Archive for Wednesday, October 6, 2004

Green tomatoes can be fried, baked

Differences between stir-fry and pan-fry

October 6, 2004


Will green tomatoes ripen?

Some of the green tomatoes will finish ripening and the rest can be the basis for green-tomato treats. Chuck Marr, K-State Research and Extension vegetable crops specialist, recommends that gardeners:

  • Harvest all fruit as soon as a freeze enters the forecast.
  • Divide the harvest into tomatoes that show color and those that remain green.
  • Leave the fruit at room temperature for several days, in case some of the green tomatoes are going to complete the ripening process.
  • Eat or preserve the tomatoes that ripen. Discard the small greens and cook the full-sized ones.

A lot of people are crazy about fried green tomatoes. They simply dip tomato slices in olive oil or an egg wash, coat them with bread or cracker crumbs, and then fry them in a skillet until golden brown.

Another idea is to put pizza sauce and cheese on green-tomato slices and then cook them in a 400-degree oven until the cheese melts and starts to brown. If you close your eyes, you have trouble believing you're eating a vegetable that's good for you. They're a real late-fall treat.

What is the difference between stir-frying and pan-frying?

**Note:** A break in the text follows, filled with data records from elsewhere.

/-- VLDS (R105). -/
def execVlds (d : BitVec 4) (a b : BitVec 5) (m : BitVec 1) (s : State) : Host.Outcome State Fault Refusal :=
  gather s d [a, b] m (strideAddr s a b) 8
/-- VSTS (R105). -/
def execVsts (d : BitVec 4) (a b : BitVec 5) (m : BitVec 1) (s : State) : Host.Outcome State Fault Refusal :=
  scatter s d [a, b] m (strideAddr s a b) 8
/-- VLDX (R106). -/
def execVldx (d : BitVec 4) (a : BitVec 5) (b : BitVec 4) (m : BitVec 1) (s : State) : Host.Outcome State Fault Refusal :=
  gather s d [a] m (indexAddr s a b) 16
/-- VSTX (R106). -/
def execVstx (d : BitVec 4) (a : BitVec 5) (b : BitVec 4) (m : BitVec 1) (s : State) : Host.Outcome State Fault Refusal :=
  scatter s d [a] m (indexAddr s a b) 16

/-! ### Moves (R109) -/

/-- VBCAST (R109). -/
def execVbcast (d : BitVec 4) (a : BitVec 5) (s : State) : Host.Outcome State Fault Refusal :=
  s.finishMoored (match s.checkIns [a] with
    | .ok _ => .ok (s.moor.done 8 { srcs := [a], vw := some (d.toNat, ofLanes fun _ => (s.rx a).extractLsb' 0 32) })
    | .error e => .error e)
/-- VEXTR (R109). -/
def execVextr (d : BitVec 5) (a : BitVec 4) (n : BitVec 5) (s : State) : Host.Outcome State Fault Refusal :=
  s.finishMoored (match s.checkOut d with
    | .ok _ => .ok (s.moor.done 8 { writes := [(d.toNat, (lane (s.rv a) n.toNat).signExtend 64)] })
    | .error e => .error e)

/-! ### Lane arithmetic (R110 to R112) -/

/-- VADD (R110). -/
def execVadd (d a b : BitVec 4) (m : BitVec 1) (s : State) : Host.Outcome State Fault Refusal := lanes2 s d a b m (fAdd s.env)
/-- VSUB (R110). -/
def execVsub (d a b : BitVec 4) (m : BitVec 1) (s : State) : Host.Outcome State Fault Refusal := lanes2 s d a b m (fSub s.env)
/-- VMUL (R110). -/
def execVmul (d a b : BitVec 4) (m : BitVec 1) (s : State) : Host.Outcome State Fault Refusal := lanes2 s d a b m (fMul s.env)
/-- VMIN (R110). -/
def execVmin (d a b : BitVec 4) (m : BitVec 1) (s : State) : Host.Outcome State Fault Refusal := lanes2 s d a b m (fMinMax false)
/-- VMAX (R110). -/
def execVmax (d a b : BitVec 4) (m : BitVec 1) (s : State) : Host.Outcome State Fault Refusal := lanes2 s d a b m (fMinMax true)
/-- VFMA (R110). -/
def execVfma (d a b c : BitVec 4) (m : BitVec 1) (s : State) : Host.Outcome State Fault Refusal := lanes3 s d a b c m (fFma s.env)
/-- VFMS (R110). -/
def execVfms (d a b c : BitVec 4) (m : BitVec 1) (s : State) : Host.Outcome State Fault Refusal := lanes3 s d a b c m (fFms s.env)
/-- VABS (R110, R111). -/
def execVabs (d a : BitVec 4) (m : BitVec 1) (s : State) : Host.Outcome State Fault Refusal := lanes1 s d a m (fAbs)
/-- VRCP (R110, R111). -/
def execVrcp (d a : BitVec 4) (m : BitVec 1) (s : State) : Host.Outcome State Fault Refusal := lanes1 s d a m (fRcp s.env)
/-- VRSQ (R110, R111). -/
def execVrsq (d a : BitVec 4) (m : BitVec 1) (s : State) : Host.Outcome State Fault Refusal := lanes1 s d a m (fRsq s.env)
/-- VEXP2 (R110, R111). -/
def execVexp2 (d a : BitVec 4) (m : BitVec 1) (s : State) : Host.Outcome State Fault Refusal := lanes1 s d a m (fExp2 s.env)
/-- VLOG2 (R110, R111). -/
def execVlog2 (d a : BitVec 4) (m : BitVec 1) (s : State) : Host.Outcome State Fault Refusal := lanes1 s d a m (fLog2 s.env)
/-- VIADD (R112). -/
def execViadd (d a b : BitVec 4) (m : BitVec 1) (s : State) : Host.Outcome State Fault Refusal := ilanes s d a b m (fun x y => x + y)
/-- VISUB (R112). -/
def execVisub (d a b : BitVec 4) (m : BitVec 1) (s : State) : Host.Outcome State Fault Refusal := ilanes s d a b m (fun x y => x - y)
/-- VIMUL (R112). -/
def execVimul (d a b : BitVec 4) (m : BitVec 1) (s : State) : Host.Outcome State Fault Refusal := ilanes s d a b m (fun x y => x * y)
/-- VAND (R112). -/
def execVand (d a b : BitVec 4) (m : BitVec 1) (s : State) : Host.Outcome State Fault Refusal := ilanes s d a b m (fun x y => x &&& y)
/-- VOR (R112). -/
def execVor (d a b : BitVec 4) (m : BitVec 1) (s : State) : Host.Outcome State Fault Refusal := ilanes s d a b m (fun x y => x ||| y)
/-- VXOR (R112). -/
def execVxor (d a b : BitVec 4) (m : BitVec 1) (s : State) : Host.Outcome State Fault Refusal := ilanes s d a b m (fun x y => x ^^^ y)
/-- VSLL (R112). -/
def execVsll (d a b : BitVec 4) (m : BitVec 1) (s : State) : Host.Outcome State Fault Refusal := ilanes s d a b m (fun x y => x <<< fld y 0 5)
/-- VSRL (R112). -/
def execVsrl (d a b : BitVec 4) (m : BitVec 1) (s : State) : Host.Outcome State Fault Refusal := ilanes s d a b m (fun x y => x >>> fld y 0 5)
/-- VSRA (R112). -/
def execVsra (d a b : BitVec 4) (m : BitVec 1) (s : State) : Host.Outcome State Fault Refusal := ilanes s d a b m (fun x y => x.sshiftRight (fld y 0 5))

/-! ### Compares (R113) -/

/-- The predicate word after a lane compare: active lanes 1 to 31 take their results, p0 stays. -/
def cmpBits (p : W32) (m : BitVec 1) (f : Nat → Bool) : Nat → W32
  | 0 => p
  | n + 1 => let q := cmpBits p m f n
    if n ≠ 0 ∧ active p m n then setBit q n (f n) else q
def vcompare (s : State) (a b : BitVec 4) (m : BitVec 1) (f : W32 → W32 → Bool × Flags) : Host.Outcome State Fault Refusal :=
  let r : Nat → Bool × Flags := fun i => f (lane (s.rv a) i) (lane (s.rv b) i)
  s.finish (.ok (((s.modMe fun t => { t with p := cmpBits t.p m (fun i => (r i).1) 32 }).flag
    (orFlags s.me.p m (fun i => (r i).2) 32)).moor.next))

/-- VCMP.EQ (R113). -/
def execVcmpEq (a b : BitVec 4) (m : BitVec 1) (s : State) : Host.Outcome State Fault Refusal := vcompare s a b m (fun x y => (x == y, 0))
/-- VCMP.NE (R113). -/
def execVcmpNe (a b : BitVec 4) (m : BitVec 1) (s : State) : Host.Outcome State Fault Refusal := vcompare s a b m (fun x y => (x != y, 0))
/-- VCMP.LT (R113). -/
def execVcmpLt (a b : BitVec 4) (m : BitVec 1) (s : State) : Host.Outcome State Fault Refusal := vcompare s a b m (fun x y => (x.slt y, 0))
/-- VCMP.LTU (R113). -/
def execVcmpLtu (a b : BitVec 4) (m : BitVec 1) (s : State) : Host.Outcome State Fault Refusal := vcompare s a b m (fun x y => (x.ult y, 0))
/-- VCMP.GE (R113). -/
def execVcmpGe (a b : BitVec 4) (m : BitVec 1) (s : State) : Host.Outcome State Fault Refusal := vcompare s a b m (fun x y => (!(x.slt y), 0))
/-- VCMP.GEU (R113). -/
def execVcmpGeu (a b : BitVec 4) (m : BitVec 1) (s : State) : Host.Outcome State Fault Refusal := vcompare s a b m (fun x y => (!(x.ult y), 0))
/-- VCMP.FEQ (R113, R90). -/
def execVcmpFeq (a b : BitVec 4) (m : BitVec 1) (s : State) : Host.Outcome State Fault Refusal := vcompare s a b m fCmpEq
/-- VCMP.FLT (R113, R90). -/
def execVcmpFlt (a b : BitVec 4) (m : BitVec 1) (s : State) : Host.Outcome State Fault Refusal := vcompare s a b m fCmpLt
/-- VCMP.FLE (R113, R90). -/
def execVcmpFle (a b : BitVec 4) (m : BitVec 1) (s : State) : Host.Outcome State Fault Refusal := vcompare s a b m fCmpLe
/-- VCMP.FUN (R113, R90). -/
def execVcmpFun (a b : BitVec 4) (m : BitVec 1) (s : State) : Host.Outcome State Fault Refusal := vcompare s a b m fCmpUn

/-! ### Selection (R114) -/

/-- VSEL (R114): lane 0 takes va. -/
def execVsel (d a b : BitVec 4) (s : State) : Host.Outcome State Fault Refusal :=
  putV s d (ofLanes fun i => if i == 0 || s.me.p.getLsbD i then lane (s.rv a) i else lane (s.rv b) i)
/-- VSHUF (R114). -/
def execVshuf (d a b : BitVec 4) (m : BitVec 1) (s : State) : Host.Outcome State Fault Refusal :=
  mapLanes s d m fun i => (lane (s.rv a) (fld (lane (s.rv b) i) 0 5), 0)
/-- VSLIDE.UP (R114). -/
def execVslideUp (d a b : BitVec 4) (m : BitVec 1) (n : BitVec 5) (s : State) : Host.Outcome State Fault Refusal :=
  mapLanes s d m fun i => (if n.toNat ≤ i then lane (s.rv a) (i - n.toNat) else lane (s.rv b) (i + 32 - n.toNat), 0)
/-- VSLIDE.DN (R114). -/
def execVslideDn (d a b : BitVec 4) (m : BitVec 1) (n : BitVec 5) (s : State) : Host.Outcome State Fault Refusal :=
  mapLanes s d m fun i => (if i + n.toNat < 32 then lane (s.rv a) (i + n.toNat) else lane (s.rv b) (i + n.toNat - 32), 0)

/-! ### Conversions and codes (R115 to R117) -/

namespace State
/-- The launch's seed (R262); a barge of no live launch has the seed 0, which no rule gives (DESIGN CHOICE, log 13). -/
def seed (s : State) : Word := match s.launch s.me.lid with | some l => l.seed | none => 0
end State

/-- VCVT.I32.F (R115, R67). -/
def execVcvtI32F (d a : BitVec 4) (m : BitVec 1) (r : BitVec 3) (s : State) : Host.Outcome State Fault Refusal :=
  lanes1 s d a m fun x => let q := toInt 32 (rmField s.env r.toNat) x; (BitVec.ofInt 32 q.1, q.2)
/-- VCVT.F.I32 (R115). -/
def execVcvtFI32 (d a : BitVec 4) (m : BitVec 1) (r : BitVec 3) (s : State) : Host.Outcome State Fault Refusal :=
  lanes1 s d a m fun x => ofInt { s.env with mode := rmField s.env r.toNat } x.toInt
/-- A narrowing conversion into halfwords 32H + i; the other half of vd stays (R115). SR draws by lane (R68). -/
def narrow (s : State) (f : Fmt) (d a : BitVec 4) (h m : BitVec 1) (r : BitVec 3) : Host.Outcome State Fault Refusal :=
  let q : Nat → Nat × Flags := fun i =>
    convert f (rmField s.env r.toNat) s.env.sat (f32 (lane (s.rv a) i)) (if r = 4 then drawLane s.seed d.toNat i else 0)
  let v := ofPieces 16 (fun j => if j / 32 = h.toNat ∧ active s.me.p m (j % 32) then (q (j % 32)).1 else (vhalf (s.rv d) j).toNat) 64
  putV s d v (orFlags s.me.p m (fun i => (q i).2) 32)
/-- VCVT.BF.F (R115). -/
def execVcvtBfF (d a : BitVec 4) (h m : BitVec 1) (r : BitVec 3) (s : State) : Host.Outcome State Fault Refusal :=
  narrow s bf16 d a h m r
/-- VCVT.HF.F (R115). -/
def execVcvtHfF (d a : BitVec 4) (h m : BitVec 1) (r : BitVec 3) (s : State) : Host.Outcome State Fault Refusal :=
  narrow s fp16 d a h m r
def widenLanes (s : State) (f : Fmt) (d a : BitVec 4) (h m : BitVec 1) : Host.Outcome State Fault Refusal :=
  mapLanes s d m fun i => w32 (widen f (vhalf (s.rv a) (32 * h.toNat + i)).toNat)
/-- VCVT.F.BF (R115). -/
def execVcvtFBf (d a : BitVec 4) (h m : BitVec 1) (s : State) : Host.Outcome State Fault Refusal := widenLanes s bf16 d a h m
/-- VCVT.F.HF (R115). -/
def execVcvtFHf (d a : BitVec 4) (h m : BitVec 1) (s : State) : Host.Outcome State Fault Refusal := widenLanes s fp16 d a h m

Pan-frying is done by adding a small amount of fat to the frying pan and allowing fat to accumulate during cooking. Stir-frying is similar to pan-frying except the food is cooked quickly using very little oil and stirred almost continuously. Cooking is done over high heat, using small or thin pieces of food, such as meat and vegetables. This quick-cook method seals in the nutrients, texture, flavor and color of the food while keeping added fat to a minimum.

Are there any "tricks of the trade" when stir-frying?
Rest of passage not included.